Water is an example of a substance which has a negative slope in its phase diagram. With most substances, applying more pressure alone will only make a solid more solid, but which ice it can begin to liquify (e.g. ice skating).

45
Q

Freeze-drying

A

A process in which a completely frozen sample is placed under a vacuum in order to remove water or other solvents from the sample.

46
Q

Pure substances

A

Substances which are made of only one type of atom or one type of molecule (i.e. atoms combined chemically such as H2O or NaCl).

Although water can be considered a pure substance (when properly distilled), it is often not, especially when found in nature.

Pure substances cannot separate into two or more substances by physical means, they are homogenous.

47
Q

Pure solids

A

Have a true melting point (i.e. a precisely defined temperature) and form crystals.

48
Q

Crystalline solids

A

Solids in which the atoms, ions or molecules are arranged in a definite repeating pattern.

There are four main types of crystalline solids: ionic, molecular, metallic & covalent network crystals.

49
Q

Ionic as crystalline solid

A

Most solid at room temperature, have a high melting point, form crystals, dissolve in water and conduct electricity when in liquid or aqueous solution (but not as solids!).

Ionic solids are made up of positive and negative ions creating a strong electrostatic bond and although they are hard, they tend to be brittle (i.e. they shatter rather than bend). Many consist of a metal element with a nonmetal element.

50
Q

Molecular as crystalline solid

A

Mostly gas or liquid, held together by weak intermolecular forces resulting in a low melting and boiling point; also poor electrical conductors.

51
Q

Metallic as crystalline solid

A

Consist of metal cations surrounded by delocalized (valence) electrons making metallic crystals great conductors of electricity.

Consist of strong bonds and make up strong materials (e.g. gold, copper, zinc, etc.)

Melting points vary greatly.

52
Q

Covalent network crystals as crystalline solid

A

Make-up very strong materials such as diamond and quartz and are made up of many covalent bonds in organ orderly pattern.

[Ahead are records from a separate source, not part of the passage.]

-- ==== Sys2Proof/Certificates/Slice0/Obligations.lean ====
section
/-! DEFINITION. The statements for the provers, one `def Obligations.<Name> : Prop` each. OBLIGATIONS.json says for each which rule of the spec it formalises, or which decision of the spec or of the model it rests on. -/

open Sys2Proof
open Sys2Proof.Machine

/-! ### Encoding -/

/-- Words written out from R61 (event tags) and R62 to R66 (PCI byte, vectors K1, K9, K14, K18, K23 of 95_test_vectors.md) decode to the instruction they stand for. The bytes between tag and data are the model's own layout (log 1). -/
def Obligations.WrittenWordsDecode : Prop :=
  decode [0x00#8, 0x08#8, 0x00#8, 0x00#8, 0x07#8, 0xE8#8, 0x03#8, 0x41#8, 0x0D#8, 0x32#8, 0xCC#8, 0xCC#8, 0xCC#8, 0xCC#8]
      = .ok (.rxSf ⟨0x7E8#29, false⟩ 3#3 [0x41#8, 0x0D#8, 0x32#8, 0xCC#8, 0xCC#8, 0xCC#8, 0xCC#8]) ∧
  decode [0x00#8, 0x08#8, 0x00#8, 0x00#8, 0x07#8, 0xE8#8, 0x10#8, 0x14#8, 0x49#8, 0x02#8, 0x01#8, 0x31#8, 0x47#8, 0x31#8]
      = .ok (.rxFf ⟨0x7E8#29, false⟩ 0#4 [0x14#8, 0x49#8, 0x02#8, 0x01#8, 0x31#8, 0x47#8, 0x31#8]) ∧
  decode [0x00#8, 0x08#8, 0x00#8, 0x00#8, 0x07#8, 0xE8#8, 0x21#8, 0x4A#8, 0x43#8, 0x35#8, 0x34#8, 0x34#8, 0x34#8, 0x52#8]
      = .ok (.rxCf ⟨0x7E8#29, false⟩ 1#4 [0x4A#8, 0x43#8, 0x35#8, 0x34#8, 0x34#8, 0x34#8, 0x52#8]) ∧
  decode [0x00#8, 0x03#8, 0x00#8, 0x00#8, 0x07#8, 0xE8#8, 0x30#8, 0x00#8, 0x00#8]
      = .ok (.rxFc ⟨0x7E8#29, false⟩ 0#4 [0x00#8, 0x00#8]) ∧
  decode [0x00#8, 0x01#8, 0x00#8, 0x00#8, 0x07#8, 0xE8#8, 0x40#8]
      = .ok (.rxPciRsvd47 ⟨0x7E8#29, false⟩ 0#6 []) ∧
  decode [0x01#8, 0x01#8, 0x01#8, 0x0C#8] = .ok (.encodeReq 0x01#8 (some 0x0C#8) []) ∧
  decode [0x02#8] = .ok .expire ∧ decode [0x03#8] = .ok .clear ∧ decode [0x04#8] = .ok .reset

/-- Decoding the image of a well-formed instruction gives it back, for every instruction and every operand. -/
def Obligations.DecodeOfEncodeIsIdentity : Prop :=
  ∀ i : Instr, i.wf = true → decode (encode i) = .ok i

/-- Every image the decoder accepts is the image of a well-formed instruction, the one it gives: no bit of an accepted image is dropped, and none is read in two ways. -/
def Obligations.DecodedImageIsCanonical : Prop :=
  ∀ (img : List Byte) (i : Instr), decode img = .ok i → i.wf = true ∧ encode i = img

/-- The decoder of RX events is total and drops no bit of a frame: the row it gives stands for that very frame, and is well formed when the frame is. -/
def Obligations.RxDecoderKeepsTheFrame : Prop :=
  ∀ f : CanFrame, (decodeRx f).frame = some f ∧ (f.wf = true → (decodeRx f).wf = true)

/-- The high nibble of byte 0 selects the type (R62), the low bits of byte 0 staying as the row's operand. -/
def Obligations.PciByteSelectsTheRow : Prop :=
  ∀ (src : Sender) (b : Byte) (rest : List Byte),
    (hiNibble b = 0#4 ∧ (loNibble b).toNat ≤ 7 → decodePci src b rest = .rxSf src ((loNibble b).setWidth 3) rest) ∧
    (hiNibble b = 0#4 ∧ 7 < (loNibble b).toNat → decodePci src b rest = .rxSfLenRsvd src ((loNibble b).setWidth 3) rest) ∧
    (hiNibble b = 1#4 → decodePci src b rest = .rxFf src (loNibble b) rest) ∧
    (hiNibble b = 2#4 → decodePci src b rest = .rxCf src (loNibble b) rest) ∧
    (hiNibble b = 3#4 → decodePci src b rest = .rxFc src (loNibble b) rest) ∧
    (4 ≤ (hiNibble b).toNat ∧ (hiNibble b).toNat ≤ 7 → decodePci src b rest = .rxPciRsvd47 src (b.setWidth 6) rest) ∧
    (8 ≤ (hiNibble b).toNat → decodePci src b rest = .rxPciRsvd8F src (b.setWidth 7) rest)

/-- A presented frame whose length code is above 8 is no `CanFrame` and is refused (R60, U9). Where the length code stands in an image (bits 3..0 of the byte after tag 0, bits 7..6 being zero, four identifier bytes following) is the model's own layout, log 1; a first byte that is no row is refused by name, log 2. -/
def Obligations.ImagesThatAreNoEventAreRefused : Prop :=
  ∀ (s : State) (ops : List Byte) (later : List (List Byte)),
    (∀ (h b3 b2 b1 b0 : Byte), h.extractLsb' 6 2 = 0#2 → 8 < (loNibble h).toNat →
      step { s with inputs := (0x00#8 :: h :: b3 :: b2 :: b1 :: b0 :: ops) :: later }
        = .refused (.notAnEvent .lengthCodeAboveEight)) ∧
    (∀ t : Byte, 14 ≤ t.toNat →
      step { s with inputs := (t :: ops) :: later } = .refused (.notAnEvent .unassignedTag))

/-! ### The step -/

/-- When the next image decodes to an instruction, the step is that instruction's meaning, at the state with the image consumed and the step boundary counted. -/
def Obligations.StepRunsTheDecodedInstruction : Prop :=
  ∀ (s : State) (img : List Byte) (later : List (List Byte)) (i : Instr),
    s.inputs = img :: later → decode img = .ok i →
    step s = exec i { s with inputs := later, tick := s.tick + 1 }

/-- With no event scripted, a frame the adapter still holds is presented as RX as soon as the block is ready; with none held the step is silent and only the adapter moves. The model's choice, log 4 and log 19. -/
def Obligations.StepWithNothingScripted : Prop :=
  ∀ s : State, s.inputs = [] →
    (∀ f later, s.rxQueue = f :: later → s.session.rxReady = true →
      step s = exec (.rx f) { s with rxQueue := later, tick := s.tick + 1 }) ∧
    ((s.rxQueue = [] ∨ s.session.rxReady = false) →
      step s = .next { s with out := .none, codec := .none, accepted := true, txQueue := s.txQueue.tail, tick := s.tick + 1 })

/-! ### Classification -/

/-- PCI types 4 to 15 fail classification whatever the other bytes (R96). -/
def Obligations.ReservedPciTypesFailClassification : Prop :=
  ∀ (b : Byte) (rest : List Byte), 4 ≤ (hiNibble b).toNat → classify (b :: rest) = .error .invalidPciType

/-- A Single length nibble of 8 to 15 is illegal; length 0 is legal and yields an empty payload (R72). -/
def Obligations.SingleLengthNibble : Prop :=
  ∀ (b : Byte) (rest : List Byte), hiNibble b = 0#4 →
    (7 < (loNibble b).toNat → classify (b :: rest) = .error .singleLengthInvalid) ∧
    ((loNibble b).toNat = 0 → classify (b :: rest) = .ok (.single 0#4 []))

/-- The First frame's length is `(low nibble of byte 0) * 256 + byte 1`, unsigned, 0..4095 (R68). -/
def Obligations.FirstLengthIsBigEndian : Prop :=
  ∀ (b low : Byte) (d : List Byte), hiNibble b = 1#4 → d.length = 6 →
    ∃ total : Count, classify (b :: low :: d) = .ok (.first total d) ∧
      total.toNat = (loNibble b).toNat * 256 + low.toNat ∧ total.toNat ≤ 4095

/-- The other fields are taken as they stand (R69). -/
def Obligations.FieldsAreTakenAsTheyStand : Prop :=
  ∀ (b : Byte) (rest : List Byte),
    (hiNibble b = 0#4 → (loNibble b).toNat ≤ 7 → (loNibble b).toNat ≤ rest.length →
      classify (b :: rest) = .ok (.single (loNibble b) (rest.take (loNibble b).toNat))) ∧
    (hiNibble b = 2#4 → rest.length = 7 → classify (b :: rest) = .ok (.consecutive (loNibble b) rest)) ∧
    (∀ bs sep more, hiNibble b = 3#4 → rest = bs :: sep :: more →
      classify (b :: rest) = .ok (.flowControl (loNibble b) bs sep))

/-- `CLASSIFY` on every data of 0 to 8 bytes completes: the result of R91 to R97 is what the codec unit shows, and nothing else changes. That a short frame is `FrameTooShort` is the spec's decision D6; the field that shows the result is the model's own (log 8). -/
def Obligations.ClassifyCompletes : Prop :=
  ∀ (s : State) (data : List Byte), data.length ≤ 8 →
    ∃ c : CodecOut,
      exec (.classify data) s = .next { s with out := .none, codec := c, accepted := true } ∧
      (data = [] → c = .failed .frameTooShort) ∧
      (∀ b rest, data = b :: rest →
        (hiNibble b = 0#4 → 7 < (loNibble b).toNat → c = .failed .singleLengthInvalid) ∧
        (hiNibble b = 0#4 → (loNibble b).toNat ≤ 7 → rest.length < (loNibble b).toNat → c = .failed .frameTooShort) ∧
        (hiNibble b = 0#4 → (loNibble b).toNat ≤ 7 → (loNibble b).toNat ≤ rest.length →
          c = .variant (.single (loNibble b) (rest.take (loNibble b).toNat))) ∧
        (hiNibble b = 1#4 → rest.length < 7 → c = .failed .frameTooShort) ∧
        (∀ low d, hiNibble b = 1#4 → rest = low :: d → d.length = 6 → c = .variant (.first (loNibble b ++ low) d)) ∧
        (hiNibble b = 2#4 → rest.length < 7 → c = .failed .frameTooShort) ∧
        (hiNibble b = 2#4 → rest.length = 7 → c = .variant (.consecutive (loNibble b) rest)) ∧
        (hiNibble b = 3#4 → rest.length < 2 → c = .failed .frameTooShort) ∧
        (∀ bs sep more, hiNibble b = 3#4 → rest = bs :: sep :: more → c = .variant (.flowControl (loNibble b) bs sep)) ∧
        (4 ≤ (hiNibble b).toNat → c = .failed .invalidPciType))

/-! ### Encoding functions of the codec unit -/

/-- `CLASSIFY(ENCODE_FC(s, b, t)) = FlowControl{s, b, t}`, whatever the filler (R100, which the spec derives). -/
def Obligations.FlowControlRoundTrip : Prop :=
  ∀ (filler : Byte) (st : Nibble) (bs sep : Byte),
    classify (encodeFcData filler st bs sep) = .ok (.flowControl st bs sep)

/-- `ENCODE_FC` completes and shows `[0x30 | status, blockSize, separationTimeMs]` and five filler bytes. Length and filler are the spec's decision D13; the field that shows the result is the model's own (log 8). -/
def Obligations.EncodeFcCompletes : Prop :=
  ∀ (s : State) (st : Nibble) (bs sep : Byte),
    exec (.encodeFc st bs sep) s =
      .next { s with out := .none, accepted := true,
                     codec := .bytes [0x30#8 ||| st.setWidth 8, bs, sep, s.cfg.fcFill, s.cfg.fcFill, s.cfg.fcFill, s.cfg.fcFill, s.cfg.fcFill] }
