/-- The decoding of the opcode table's own words (log 3). -/
theorem test_table_words :
    decodeTableWord 8 0x08 = some (.rxSfLenRsvd ⟨0#29, false⟩ 0#3 (List.replicate 7 0#8)) ∧
    decodeTableWord 8 0x10 = some (.rxFf ⟨0#29, false⟩ 0#4 (List.replicate 7 0#8)) ∧
    decodeTableWord 8 0x40 = some (.rxPciRsvd47 ⟨0#29, false⟩ 0#6 (List.replicate 7 0#8)) ∧
    decodeTableWord 8 0x01 = some (.encodeReq 0#8 none []) ∧ decodeTableWord 8 0x07 = some .evtRsvd7 ∧
    decodeTableWord 64 0x300000CCCCCCCCCC = some (.fcCts ⟨0#29, false⟩) := by decide

/-- The pseudo-forms of R79 and a trace line of R78, as program P1 prints them. -/
theorem test_trace :
    decodeRx (ffForm 0x7E8#29 20#12 [0x49#8, 0x02#8, 0x01#8, 0x31#8, 0x47#8, 0x31#8])
      = .rxFf ecu 0#4 [0x14#8, 0x49#8, 0x02#8, 0x01#8, 0x31#8, 0x47#8, 0x31#8] ∧
    decodeRx (sfForm 0x7E8#29 [0x41#8, 0x0D#8, 0x32#8] (some 0xCC#8))
      = .rxSf ecu 3#3 [0x41#8, 0x0D#8, 0x32#8, 0xCC#8, 0xCC#8, 0xCC#8, 0xCC#8] ∧
    decodeRx (cfForm 0x7E8#29 1#4 (bytes 7)) = .rxCf ecu 1#4 (bytes 7) ∧
    decodeRx (fcForm 0x7E8#29 0#4 0#8 0#8 none) = .rxFc ecu 0#4 [0#8, 0#8] ∧
    eventLine (.encodeReq 0x09#8 (some 0x02#8) []) = some ["enc", "09", "02"] ∧
    eventLine (.rxRtr ecu [0x40#8, 0x00#8]) = some ["rx", "7E8", "r", ":", "40", "00"] := by decide

/-! ### Single steps, from 95_test_vectors.md -/

theorem test_E5 : shows (exec (.encodeReq 0x02#8 (some 0x0C#8) [0x00#8]) mid)
    = some (["->", "tx", "7DF", ":", "02", "0C", "00", "CC", "CC", "CC", "CC", "CC"], [1, 20, 13, 2, 0x7E8]) := by decide
theorem test_E7 : shows (exec (.encodeReq 0x22#8 (some 0xF1#8) [0x90#8, 1#8, 2#8, 3#8, 4#8, 5#8, 6#8]) (aborted .sequenceMismatch))
    = some (["->", "error", "EncodeError"], [3, 3]) := by decide
theorem test_E8_as_function : codecShows (exec (.req 0x3E#8 none [0x00#8, 1#8, 2#8, 3#8, 4#8, 5#8, 6#8]) State.reset)
    = some (.frame ⟨0x7DF#29, false, false, [0x3E#8, 0x00#8, 1#8, 2#8, 3#8, 4#8, 5#8, 6#8]⟩) := by decide
theorem test_E9_as_function : codecShows (exec (.req 0x3E#8 none [0x00#8, 1#8, 2#8, 3#8, 4#8, 5#8, 6#8, 7#8]) State.reset)
    = some (.failed .encodeError) := by decide

theorem test_K8 : codecShows (exec (.classify [0x0F#8]) mid) = some (.failed .singleLengthInvalid) := by decide
theorem test_K12 : codecShows (exec (.classify [0x11#8, 0#8, 0#8, 0#8, 0#8, 0#8, 0#8, 0#8]) State.reset)
    = some (.variant (.first 256#12 [0#8, 0#8, 0#8, 0#8, 0#8, 0#8])) := by decide
theorem test_F2 : codecShows (exec (.encodeFc 1#4 8#8 20#8) mid)
    = some (.bytes [0x31#8, 0x08#8, 0x14#8, 0xCC#8, 0xCC#8, 0xCC#8, 0xCC#8, 0xCC#8]) := by decide
theorem test_F1_for_7EF : codecShows (exec (.fcCts (standard 0x7EF#29)) State.reset)
    = some (.frame ⟨0x7E7#29, false, false, [0x30#8, 0x00#8, 0x00#8, 0xCC#8, 0xCC#8, 0xCC#8, 0xCC#8, 0xCC#8]⟩) := by decide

Covalent network crystals have extremely high melting and boiling points and are composed of atoms, not ions meaning that they do not conduct electricity in any physical state.

53
Q

Amorphous solids

A

Noncrystalline solids which can occur when a liquid freezes before it’s molecules become arranged in an orderly pattern.

Lack long-range order of arrangement and have no sharp melting point (e.g. glass softens before melting across a temperature range).

Amorphous develops from Greek, ‘amphos,’ meaning, ‘shapeless’.